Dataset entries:
* * *
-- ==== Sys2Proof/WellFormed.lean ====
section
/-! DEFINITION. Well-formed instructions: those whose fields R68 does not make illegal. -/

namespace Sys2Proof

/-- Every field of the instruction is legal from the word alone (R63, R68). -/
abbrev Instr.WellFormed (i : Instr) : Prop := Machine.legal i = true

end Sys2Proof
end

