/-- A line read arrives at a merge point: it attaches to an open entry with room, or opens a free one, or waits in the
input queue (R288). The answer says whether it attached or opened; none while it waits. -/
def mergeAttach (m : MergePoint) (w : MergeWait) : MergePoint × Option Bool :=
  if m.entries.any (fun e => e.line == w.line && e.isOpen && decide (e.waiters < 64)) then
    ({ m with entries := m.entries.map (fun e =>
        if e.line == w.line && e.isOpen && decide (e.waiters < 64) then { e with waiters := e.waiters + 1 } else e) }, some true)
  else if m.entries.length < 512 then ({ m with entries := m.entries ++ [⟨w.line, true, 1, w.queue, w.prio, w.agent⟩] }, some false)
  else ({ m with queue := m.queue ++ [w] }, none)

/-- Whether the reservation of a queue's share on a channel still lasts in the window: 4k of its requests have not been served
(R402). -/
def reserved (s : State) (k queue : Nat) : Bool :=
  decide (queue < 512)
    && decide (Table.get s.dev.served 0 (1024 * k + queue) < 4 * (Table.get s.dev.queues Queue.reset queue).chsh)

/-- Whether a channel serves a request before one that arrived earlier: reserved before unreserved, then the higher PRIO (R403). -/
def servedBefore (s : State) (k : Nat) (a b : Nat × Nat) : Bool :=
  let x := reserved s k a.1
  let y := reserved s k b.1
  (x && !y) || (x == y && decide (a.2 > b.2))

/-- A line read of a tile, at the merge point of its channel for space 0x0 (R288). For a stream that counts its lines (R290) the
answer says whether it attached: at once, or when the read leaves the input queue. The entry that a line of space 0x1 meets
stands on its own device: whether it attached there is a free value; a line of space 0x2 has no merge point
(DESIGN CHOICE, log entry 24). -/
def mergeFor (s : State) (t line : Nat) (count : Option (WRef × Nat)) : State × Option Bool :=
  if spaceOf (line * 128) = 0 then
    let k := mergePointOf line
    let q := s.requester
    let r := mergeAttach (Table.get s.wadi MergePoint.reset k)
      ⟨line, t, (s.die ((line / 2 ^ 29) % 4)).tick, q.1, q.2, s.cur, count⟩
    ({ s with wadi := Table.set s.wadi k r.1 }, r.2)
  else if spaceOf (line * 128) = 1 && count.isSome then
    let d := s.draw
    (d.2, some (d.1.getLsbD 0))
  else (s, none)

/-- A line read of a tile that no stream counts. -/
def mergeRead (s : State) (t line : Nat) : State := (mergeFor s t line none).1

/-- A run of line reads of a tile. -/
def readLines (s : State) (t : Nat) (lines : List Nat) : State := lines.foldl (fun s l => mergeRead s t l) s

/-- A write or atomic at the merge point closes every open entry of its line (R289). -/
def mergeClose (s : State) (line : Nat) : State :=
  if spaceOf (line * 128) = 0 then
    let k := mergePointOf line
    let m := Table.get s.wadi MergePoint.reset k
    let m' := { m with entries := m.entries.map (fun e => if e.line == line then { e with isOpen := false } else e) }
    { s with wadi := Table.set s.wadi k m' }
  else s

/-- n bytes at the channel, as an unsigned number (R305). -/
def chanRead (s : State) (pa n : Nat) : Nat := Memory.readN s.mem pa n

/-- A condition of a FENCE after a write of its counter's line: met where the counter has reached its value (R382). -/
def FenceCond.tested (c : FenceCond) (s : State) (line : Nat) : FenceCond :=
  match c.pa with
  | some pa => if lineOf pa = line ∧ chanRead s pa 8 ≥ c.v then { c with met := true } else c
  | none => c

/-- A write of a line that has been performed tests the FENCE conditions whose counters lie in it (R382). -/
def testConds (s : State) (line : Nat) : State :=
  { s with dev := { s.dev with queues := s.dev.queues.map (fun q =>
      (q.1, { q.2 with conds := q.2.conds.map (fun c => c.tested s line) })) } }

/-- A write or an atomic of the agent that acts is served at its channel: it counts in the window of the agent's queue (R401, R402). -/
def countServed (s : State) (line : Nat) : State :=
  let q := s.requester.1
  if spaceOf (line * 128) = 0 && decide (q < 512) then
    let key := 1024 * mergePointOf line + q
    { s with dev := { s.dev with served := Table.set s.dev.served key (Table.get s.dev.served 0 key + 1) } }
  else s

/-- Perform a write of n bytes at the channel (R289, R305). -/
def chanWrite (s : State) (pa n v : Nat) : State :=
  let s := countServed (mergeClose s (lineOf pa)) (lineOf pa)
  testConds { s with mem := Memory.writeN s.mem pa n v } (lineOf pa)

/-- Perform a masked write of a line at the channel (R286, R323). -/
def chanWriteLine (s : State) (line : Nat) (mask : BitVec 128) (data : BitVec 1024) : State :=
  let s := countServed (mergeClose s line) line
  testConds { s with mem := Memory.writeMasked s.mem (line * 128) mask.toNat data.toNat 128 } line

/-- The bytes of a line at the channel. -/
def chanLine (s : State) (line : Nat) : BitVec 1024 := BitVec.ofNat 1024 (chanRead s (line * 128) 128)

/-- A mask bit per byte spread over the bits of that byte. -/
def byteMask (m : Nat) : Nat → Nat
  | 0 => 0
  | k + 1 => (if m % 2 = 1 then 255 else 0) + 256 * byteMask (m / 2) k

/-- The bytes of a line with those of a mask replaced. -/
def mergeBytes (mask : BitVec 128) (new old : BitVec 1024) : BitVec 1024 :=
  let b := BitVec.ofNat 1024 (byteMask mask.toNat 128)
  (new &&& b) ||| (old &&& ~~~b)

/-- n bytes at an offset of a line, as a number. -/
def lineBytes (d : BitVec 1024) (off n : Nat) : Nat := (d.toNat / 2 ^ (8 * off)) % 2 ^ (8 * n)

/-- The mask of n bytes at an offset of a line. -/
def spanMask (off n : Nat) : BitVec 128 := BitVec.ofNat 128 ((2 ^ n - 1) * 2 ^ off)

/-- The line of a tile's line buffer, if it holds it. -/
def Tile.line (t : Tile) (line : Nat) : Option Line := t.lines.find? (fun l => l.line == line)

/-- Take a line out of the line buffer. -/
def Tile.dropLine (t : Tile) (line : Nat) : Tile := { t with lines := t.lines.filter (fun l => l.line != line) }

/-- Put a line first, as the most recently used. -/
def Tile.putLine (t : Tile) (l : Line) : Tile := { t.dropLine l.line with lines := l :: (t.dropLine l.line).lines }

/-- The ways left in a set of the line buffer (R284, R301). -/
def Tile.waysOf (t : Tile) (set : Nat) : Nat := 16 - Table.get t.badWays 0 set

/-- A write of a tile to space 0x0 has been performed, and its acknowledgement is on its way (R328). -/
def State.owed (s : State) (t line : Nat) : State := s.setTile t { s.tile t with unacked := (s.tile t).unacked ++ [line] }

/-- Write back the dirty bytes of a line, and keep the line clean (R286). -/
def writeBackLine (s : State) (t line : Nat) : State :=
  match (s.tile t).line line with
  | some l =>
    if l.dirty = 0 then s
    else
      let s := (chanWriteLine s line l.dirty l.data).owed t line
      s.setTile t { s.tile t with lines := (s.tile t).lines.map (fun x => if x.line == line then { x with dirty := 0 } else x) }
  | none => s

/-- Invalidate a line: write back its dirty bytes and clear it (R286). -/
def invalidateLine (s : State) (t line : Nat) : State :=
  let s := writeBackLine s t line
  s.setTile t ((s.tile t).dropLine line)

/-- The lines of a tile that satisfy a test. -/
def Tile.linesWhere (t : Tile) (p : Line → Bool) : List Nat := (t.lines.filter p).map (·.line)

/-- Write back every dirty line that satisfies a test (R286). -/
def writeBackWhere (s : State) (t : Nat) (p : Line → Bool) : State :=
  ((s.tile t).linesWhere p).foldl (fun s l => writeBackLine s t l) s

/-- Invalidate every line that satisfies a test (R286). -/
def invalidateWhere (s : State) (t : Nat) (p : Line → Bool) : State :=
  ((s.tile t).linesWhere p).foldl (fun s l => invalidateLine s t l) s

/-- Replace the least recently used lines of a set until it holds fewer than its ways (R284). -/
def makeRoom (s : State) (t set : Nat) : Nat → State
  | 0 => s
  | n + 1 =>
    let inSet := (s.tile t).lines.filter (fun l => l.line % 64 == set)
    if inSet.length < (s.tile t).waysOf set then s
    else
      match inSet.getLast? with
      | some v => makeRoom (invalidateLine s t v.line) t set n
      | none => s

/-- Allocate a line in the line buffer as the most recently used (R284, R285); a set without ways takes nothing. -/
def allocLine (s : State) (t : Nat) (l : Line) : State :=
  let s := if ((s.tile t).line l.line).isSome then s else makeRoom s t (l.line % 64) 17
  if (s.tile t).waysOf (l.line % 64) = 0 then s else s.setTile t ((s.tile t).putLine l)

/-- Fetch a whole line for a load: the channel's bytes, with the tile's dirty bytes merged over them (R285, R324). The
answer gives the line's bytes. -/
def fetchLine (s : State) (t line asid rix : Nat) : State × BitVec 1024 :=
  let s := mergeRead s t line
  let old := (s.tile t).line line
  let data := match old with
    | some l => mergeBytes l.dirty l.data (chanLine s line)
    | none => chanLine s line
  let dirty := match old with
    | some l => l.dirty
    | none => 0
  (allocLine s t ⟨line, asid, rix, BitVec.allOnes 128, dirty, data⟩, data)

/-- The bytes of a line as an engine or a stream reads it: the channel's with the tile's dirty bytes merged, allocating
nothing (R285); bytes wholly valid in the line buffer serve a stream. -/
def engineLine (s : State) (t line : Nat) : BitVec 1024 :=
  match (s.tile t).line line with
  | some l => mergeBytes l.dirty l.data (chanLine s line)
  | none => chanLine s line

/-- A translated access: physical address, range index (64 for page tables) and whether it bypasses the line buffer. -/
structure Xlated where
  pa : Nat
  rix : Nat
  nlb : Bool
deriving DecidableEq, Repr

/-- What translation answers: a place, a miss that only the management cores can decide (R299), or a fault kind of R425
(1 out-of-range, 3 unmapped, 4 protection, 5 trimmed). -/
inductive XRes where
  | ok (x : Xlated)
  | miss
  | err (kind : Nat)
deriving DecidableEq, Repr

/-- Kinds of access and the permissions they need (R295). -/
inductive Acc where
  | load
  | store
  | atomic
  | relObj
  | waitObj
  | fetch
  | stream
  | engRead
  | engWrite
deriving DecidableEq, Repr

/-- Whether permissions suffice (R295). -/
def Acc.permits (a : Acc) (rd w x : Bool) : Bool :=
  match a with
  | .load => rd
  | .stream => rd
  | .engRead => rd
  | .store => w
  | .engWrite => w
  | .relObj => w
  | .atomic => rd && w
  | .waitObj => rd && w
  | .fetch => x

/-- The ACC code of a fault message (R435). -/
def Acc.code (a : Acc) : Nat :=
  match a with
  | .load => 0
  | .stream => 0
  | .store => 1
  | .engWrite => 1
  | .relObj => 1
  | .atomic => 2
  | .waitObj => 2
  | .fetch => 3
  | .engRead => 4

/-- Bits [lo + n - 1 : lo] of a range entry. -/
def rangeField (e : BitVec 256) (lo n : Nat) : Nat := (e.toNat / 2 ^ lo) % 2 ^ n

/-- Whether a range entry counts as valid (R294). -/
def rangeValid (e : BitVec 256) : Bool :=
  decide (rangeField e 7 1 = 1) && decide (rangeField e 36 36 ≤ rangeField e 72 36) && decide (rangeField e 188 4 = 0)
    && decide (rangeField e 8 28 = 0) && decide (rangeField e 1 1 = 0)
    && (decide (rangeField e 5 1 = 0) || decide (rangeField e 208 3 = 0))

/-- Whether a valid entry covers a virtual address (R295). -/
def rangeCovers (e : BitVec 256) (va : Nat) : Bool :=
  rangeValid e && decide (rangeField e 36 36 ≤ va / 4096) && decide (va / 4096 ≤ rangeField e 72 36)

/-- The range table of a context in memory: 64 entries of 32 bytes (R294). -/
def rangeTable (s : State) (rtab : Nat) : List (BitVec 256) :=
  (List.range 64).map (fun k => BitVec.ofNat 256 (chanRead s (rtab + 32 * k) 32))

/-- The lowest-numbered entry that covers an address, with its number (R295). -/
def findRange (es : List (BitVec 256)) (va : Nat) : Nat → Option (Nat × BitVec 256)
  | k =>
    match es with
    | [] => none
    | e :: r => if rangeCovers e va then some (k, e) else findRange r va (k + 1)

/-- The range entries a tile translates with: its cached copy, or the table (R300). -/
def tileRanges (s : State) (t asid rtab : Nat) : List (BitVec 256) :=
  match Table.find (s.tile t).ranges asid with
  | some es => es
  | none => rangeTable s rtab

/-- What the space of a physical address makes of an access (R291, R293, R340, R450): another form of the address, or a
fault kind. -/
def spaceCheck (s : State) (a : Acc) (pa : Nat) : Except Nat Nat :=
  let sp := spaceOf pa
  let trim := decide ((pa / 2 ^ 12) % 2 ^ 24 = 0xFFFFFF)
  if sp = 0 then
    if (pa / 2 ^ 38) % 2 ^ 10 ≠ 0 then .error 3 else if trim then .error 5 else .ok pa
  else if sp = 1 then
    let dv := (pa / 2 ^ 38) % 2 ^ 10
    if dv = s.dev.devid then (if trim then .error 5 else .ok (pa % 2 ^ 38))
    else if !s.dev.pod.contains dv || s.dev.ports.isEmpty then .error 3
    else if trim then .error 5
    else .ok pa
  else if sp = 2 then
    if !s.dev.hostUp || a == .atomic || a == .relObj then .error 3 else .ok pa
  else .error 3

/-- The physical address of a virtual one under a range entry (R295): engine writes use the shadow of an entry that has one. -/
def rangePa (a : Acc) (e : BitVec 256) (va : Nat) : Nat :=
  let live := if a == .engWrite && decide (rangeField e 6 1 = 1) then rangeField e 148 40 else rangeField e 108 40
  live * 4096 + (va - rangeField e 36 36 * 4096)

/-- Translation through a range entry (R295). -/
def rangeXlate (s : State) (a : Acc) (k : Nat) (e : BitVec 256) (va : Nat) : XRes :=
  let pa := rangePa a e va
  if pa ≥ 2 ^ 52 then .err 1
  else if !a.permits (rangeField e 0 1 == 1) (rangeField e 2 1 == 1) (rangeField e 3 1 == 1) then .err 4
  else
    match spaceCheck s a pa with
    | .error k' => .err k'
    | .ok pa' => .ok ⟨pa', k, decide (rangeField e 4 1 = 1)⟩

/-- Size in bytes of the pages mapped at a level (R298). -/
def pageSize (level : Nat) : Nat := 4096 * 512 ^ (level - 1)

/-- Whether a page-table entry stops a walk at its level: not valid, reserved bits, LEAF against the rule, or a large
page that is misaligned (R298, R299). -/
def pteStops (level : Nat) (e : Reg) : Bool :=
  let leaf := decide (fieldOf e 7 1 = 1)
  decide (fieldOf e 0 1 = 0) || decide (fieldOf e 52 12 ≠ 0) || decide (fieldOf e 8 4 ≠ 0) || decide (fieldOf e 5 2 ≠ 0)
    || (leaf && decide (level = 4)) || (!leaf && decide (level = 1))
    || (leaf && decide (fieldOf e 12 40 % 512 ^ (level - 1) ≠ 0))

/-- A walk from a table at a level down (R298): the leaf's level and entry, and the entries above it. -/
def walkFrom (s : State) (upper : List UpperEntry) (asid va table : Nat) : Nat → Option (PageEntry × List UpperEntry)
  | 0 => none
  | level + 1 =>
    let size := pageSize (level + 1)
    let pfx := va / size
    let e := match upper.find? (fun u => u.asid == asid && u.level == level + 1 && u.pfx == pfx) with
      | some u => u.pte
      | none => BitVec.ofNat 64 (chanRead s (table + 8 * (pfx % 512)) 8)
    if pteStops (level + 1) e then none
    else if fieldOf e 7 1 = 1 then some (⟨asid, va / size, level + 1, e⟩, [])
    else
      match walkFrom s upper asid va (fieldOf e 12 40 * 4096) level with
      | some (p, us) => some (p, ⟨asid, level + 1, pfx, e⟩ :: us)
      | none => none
* * *
» **EXERCISE**: Stop after the line containing "if e.line == w.line": print exactly the lines from the start of the entries above up to it, that line included.

» **ANSWER TO THIS EXERCISE**:
-- ==== Sys2Proof/WellFormed.lean ====
section
/-! DEFINITION. Well-formed instructions: those whose fields R68 does not make illegal. -/

namespace Sys2Proof

/-- Every field of the instruction is legal from the word alone (R63, R68). -/
abbrev Instr.WellFormed (i : Instr) : Prop := Machine.legal i = true

end Sys2Proof
end

/-- A line read arrives at a merge point: it attaches to an open entry with room, or opens a free one, or waits in the
input queue (R288). The answer says whether it attached or opened; none while it waits. -/
def mergeAttach (m : MergePoint) (w : MergeWait) : MergePoint × Option Bool :=
  if m.entries.any (fun e => e.line == w.line && e.isOpen && decide (e.waiters < 64)) then
    ({ m with entries := m.entries.map (fun e =>
        if e.line == w.line && e.isOpen && decide (e.waiters < 64) then { e with waiters := e.waiters + 1 } else e) }, some true)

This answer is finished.